Development Diaries reports that the new Inspector-General of Police (IGP), Olatunji Disu, on Wednesday declared shortly after his swearing-in that ‘state police has come to stay’.
The argument is that Nigeria faces growing security threats, the federal police structure is overstretched, and decentralising policing will bring law enforcement closer to communities.
On paper, that sounds reasonable, but the deeper question is whether Nigeria’s political system is mature enough to handle it without turning it into a new tool of political control.
Nigeria already has one police force struggling under centralised authority. Citizens know how that story has often gone, with protesters sometimes meeting tear gas before dialogue, journalists sometimes meeting intimidation before protection, and victims of crime sometimes meeting paperwork before justice.

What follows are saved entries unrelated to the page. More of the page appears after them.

-- ==== Sys2Proof/Certificates/Slice0/Obligations.lean ====
section
/-! DEFINITION. Certificates/Slice0/Obligations.lean: the statements for the provers. A request is named by the bytes of its
body, so that each statement holds from the wire to the records; `State.Takes` says that the Dispatcher lets it through to
its owner, and `State.answered` that its one reply has been put on the port it came by. -/

open Sys2Proof Sys2Proof.Machine

/-! ### The queue and the clock -/

/-- One step takes the command at the front of the queue and does what `exec` says, the rest of the queue waiting. -/
def Obligations.step_takes_the_front_command : Prop :=
  ∀ (s : State) (c : Instr) (rest : List Instr), s.pending = c :: rest → step s = exec c { s with pending := rest }

/-- MODEL'S CHOICE (log entries 2 and 3). With no command waiting, an expiry whose timer has run out is taken, which one
being free; with none due, every running timer of the part loses one millisecond and nothing else changes. -/
def Obligations.step_with_no_command_runs_the_clock : Prop :=
  ∀ s : State, s.pending = [] →
    (s.due ≠ [] → ∃ i ∈ s.due, ∃ k, step s = exec i { s with tieCount := k })
      ∧ (s.due = [] → ∃ t, step s = .next t
          ∧ t = { s with
              claims := t.claims, loads := t.loads, outputs := t.outputs, axes := t.axes, channels := t.channels
              settle := t.settle }
          ∧ t.claims = s.claims.map (fun c =>
              { c with lease := match c.lease with | .permanent => .permanent | .left ms => .left (ms - 1) })
          ∧ (∀ n, t.load n = { s.load n with
              fade := (s.load n).fade.map fun f => { f with stepTimer := f.stepTimer - 1 } })
          ∧ (∀ n, t.output n = { s.output n with period := (s.output n).period.map (· - 1) })
          ∧ (∀ a, t.axis a = { s.axis a with
              restRemaining := (s.axis a).restRemaining.map (· - 1), rampTimer := (s.axis a).rampTimer.map (· - 1)
              brakeTimer := (s.axis a).brakeTimer.map (· - 1), confirmTimer := (s.axis a).confirmTimer.map (· - 1)
              pulseWatch := (s.axis a).pulseWatch.map (· - 1)
              overCurrentTimer := (s.axis a).overCurrentTimer.map (· - 1) })
          ∧ (∀ a, t.channel a = { s.channel a with
              markTimer := (s.channel a).markTimer.map (· - 1), cycleTimer := (s.channel a).cycleTimer.map (· - 1) })
          ∧ t.settle = s.settle.map fun x => { x with timer := x.timer.map (· - 1) })
      ∧ (∀ x, .leaseExpiry x ∈ s.due ↔ ∃ c ∈ s.claims, c.target = x ∧ c.lease = .left 0)
      ∧ (∀ n, .fadeStep n ∈ s.due ↔ ∃ f, (s.load n).fade = some f ∧ f.stepTimer = 0)
      ∧ (∀ n, .outputPeriodEnd n ∈ s.due ↔ (s.output n).period = some 0)
      ∧ (∀ a, (.rampExpiry a ∈ s.due ↔ (s.axis a).rampTimer = some 0)
          ∧ (.brakeSettleExpiry a ∈ s.due ↔ (s.axis a).brakeTimer = some 0)
          ∧ (.confirmWindowExpiry a ∈ s.due ↔ (s.axis a).confirmTimer = some 0)
          ∧ (.pulseWatchExpiry a ∈ s.due ↔ (s.axis a).pulseWatch = some 0)
          ∧ (.overCurrentExpiry a ∈ s.due ↔ (s.axis a).overCurrentTimer = some 0)
          ∧ (.restExpiry a ∈ s.due ↔ (s.axis a).restRemaining = some 0)
          ∧ (.signalMarkEnd a ∈ s.due ↔ (s.channel a).markTimer = some 0)
          ∧ (.signalCycleEnd a ∈ s.due ↔ (s.channel a).cycleTimer = some 0))
      ∧ (.settleExpiry ∈ s.due ↔ ∃ k, s.settle = some { kind := k, timer := some 0 })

So when a new policing system is proposed, citizens are right to ask whether the reform will fix the problem or simply multiply it across 36 states.
At the centre of the story is a system that has long struggled with accountability. Nigeria’s policing architecture, as defined by the 1999 constitution, places the police under federal control.
Yet insecurity from banditry to communal violence continues to expose the limits of that structure, as communities complain that officers posted from faraway states often lack local knowledge, while police authorities complain that they lack resources and personnel.
Everyone agrees there is a problem, but what Nigerians do not yet agree on is whether state policing is the solution.
In a political environment where governors already wield enormous influence, many citizens worry that state police could become what critics politely call ‘governor’s police’ and what ordinary Nigerians might call ‘armed political assistants’.
The concerns are especially serious as the country approaches the 2027 elections. Nigeria’s police are constitutionally responsible for protecting voters, electoral officials and democratic institutions. Yet election seasons have historically been moments when neutrality becomes a difficult test.
That is why the promise by Disu to enforce zero tolerance for partisanship sounds encouraging but incomplete because systems require laws, oversight and public trust.
The duty bearers responsible for getting this right are President Bola Tinubu and the National Assembly. The executive branch must ensure that any constitutional amendment on state police emerges from transparent national consultations, not quiet political consensus.
The National Assembly must resist the temptation to treat the issue as a technical amendment rather than a major democratic reform, and governors must publicly commit that state policing will not become a political enforcement tool.
And the Nigeria Police Force itself must confront its own credibility crisis, one that cannot be solved by new committees alone.
Beyond politics, this is also a human rights issue. Under Nigeria’s constitution and international obligations, including commitments under the United Nations human rights framework and the African Union system, the state has a duty to guarantee citizens’ right to life, safety, and freedom from abuse by security forces.
Policing reforms must therefore strengthen accountability by enabling citizens to report police abuse without fear, while independent complaint mechanisms must exist at federal and state levels.
The reform must also reflect the realities of those who often suffer the most when policing systems fail. These are women and girls who face gender-based violence that frequently goes underreported because victims do not trust law enforcement.
For their part, young people are often treated with suspicion rather than protection, while persons with disabilities frequently encounter barriers when seeking justice.
Citizens should ask their representatives in the National Assembly where they stand on state police and what safeguards they will support. Civil society organisations and community groups can organise public discussions so that ordinary Nigerians understand what the reform means.
So, before the phrase ‘state police has come to stay’ becomes official doctrine, Nigerians deserve something more democratic than announcements.